Reaction Pathways of Propenoyl Chloride (CH₂=CH-C(O)Cl) on Cu(100) and O/Cu(100)

Reflection-absorption infrared spectroscopy, X-ray photoelectron spectroscopy, and temperature-programmed reaction/desorption, with the aid of density-functional-theory calculations, have been employed to investigate the adsorption and multiple reaction routes of propenoyl chloride (CH2=CH-C(=O)Cl) on Cu(100) and oxygen-covered Cu(100) (O/Cu(100)). Upon adsorption of propenoyl chloride on O/Cu(100), nucleophilic attack at the C=O by adsorbed O occurs promptly at 100 K, forming adsorbed CH2=CH-COO (propenoate) and Cl.

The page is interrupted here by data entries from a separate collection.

-- ==== Sys2Proof/Machine/Fetch.lean ====
section
/-! DEFINITION. What the next step performs. The block has no program counter (10_state.md R30): the next input
of the host or the link selects an operation, or a poll takes one inbound byte and decodes it
(41_inbound_decode.md R113; log 1). -/

namespace Sys2Proof.Machine

/-- What the next input comes to: a state with nothing left to perform, an operation to perform, or a stop. -/
inductive Fetched where
  | done (s : State)
  | perform (i : Instr) (s : State)
  | fault (r : Fault)
  | refused (r : Refusal)
deriving DecidableEq, Repr

/-- `PollCommand()`: nothing while inactive or when no byte waits, else the operation the consumed byte selects
(R113). -/
def pollCommand (s : State) : Fetched :=
  if s.active then
    match s.pollRecv with
    | (none, s) => .done s
    | (some b, s) => .perform (decodeIn b) s
  else .done s

/-- An operation asked for by its name (log 1, log 17). -/
def invoke (i : Instr) (s : State) : Fetched :=
  if i.wellFormed then .perform i s else .refused .illFormedOperation

/-- One input of the host or the link (70_reset_and_hazards.md R214). -/
def takeEvent (e : Event) (s : State) : Fetched :=
  match e with
  | .invoke i => invoke i s
  | .poll => pollCommand s
  | .attach variant kind line opened =>
    if s.attached then .fault .attachWithinSession else .done (s.attachSession variant kind line opened)
  | .detach => .done s.detachSession
  | .linkDown => .done s.loseLink

/-- The next input is consumed and taken; without one the block is quiescent: "it takes no step of its own"
(70_reset_and_hazards.md R215; log 15). -/
def fetch (s : State) : Fetched :=
  match s.events with
  | [] => .done s
  | e :: rest => takeEvent e (s.setEvents rest)

/-- The state with operation `i` as its next input: an inbound operation as a poll that finds its byte (given
as `b`), any other by its name (log 1). -/
def State.withNext (s : State) (i : Instr) (b : Byte) : State :=
  match i.direction with
  | .inbound => (s.setRx (some b :: s.rx)).setEvents (.poll :: s.events)
  | .outbound => s.setEvents (.invoke i :: s.events)
  | .call => s.setEvents (.invoke i :: s.events)

/-- The state whose next step fetches and runs the operation of an opcode-table word (log 1, log 14). -/
def placeTableWord (s : State) (nbits w : Nat) : State :=
  match decodeTableWord nbits w with
  | some i => s.withNext i (BitVec.ofNat 8 (w % 2 ^ nbits))
  | none => s

end Sys2Proof.Machine
end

No other intermediates are generated from the reaction of the adsorbed CH2=CH-C(=O)Cl and O. On Cu(100), the theoretical study predicts that propenoyl chloride (trans or cis form) is adsorbed, with the terminal CH2 attaching to the surface. With respect to free CH2=CH-C(=O)Cl, the adsorbed trans molecule has a relatively larger elongation in the C-Cl bond, in contrast to the greater variations in the bond lengths of CH2=CH-C=O for the adsorbed cis molecule. Breakage of the C-Cl bond is found to be the first reaction step of propenoyl chloride on Cu(100), which can occur at 100 K. Following dechlorination, two surface species of CH2=CH-C(=O)- and -CH2-CH=C=O (acyl-and ketene-type intermediates) are produced. Formation of the -CH2-CH=C=O likely originated from the adsorption structure of propenoyl chloride, with close contact between the CH2 group and the surface. The -CH2-CH=C=O species further undergoes dimerization to form adsorbed 3-methylene-4-ethenylidene-oxetan-2-one, instead of a cyclobutane-1,3-dione. CH2=CH-C(=O), CH2-CH=C=O, and the oxetan-2-one dimer coexist on the surface at 200 K. Another species of CH2=CH-COO is also produced possibly from further reactions of CH2=CH-C(=O)- and the oxetan-2-one dimer at 300 K. Recombination of -CH2-CH=C=O to form the oxetan-2-one dimer is shown to be an electronic favorable process, without steric hindrance.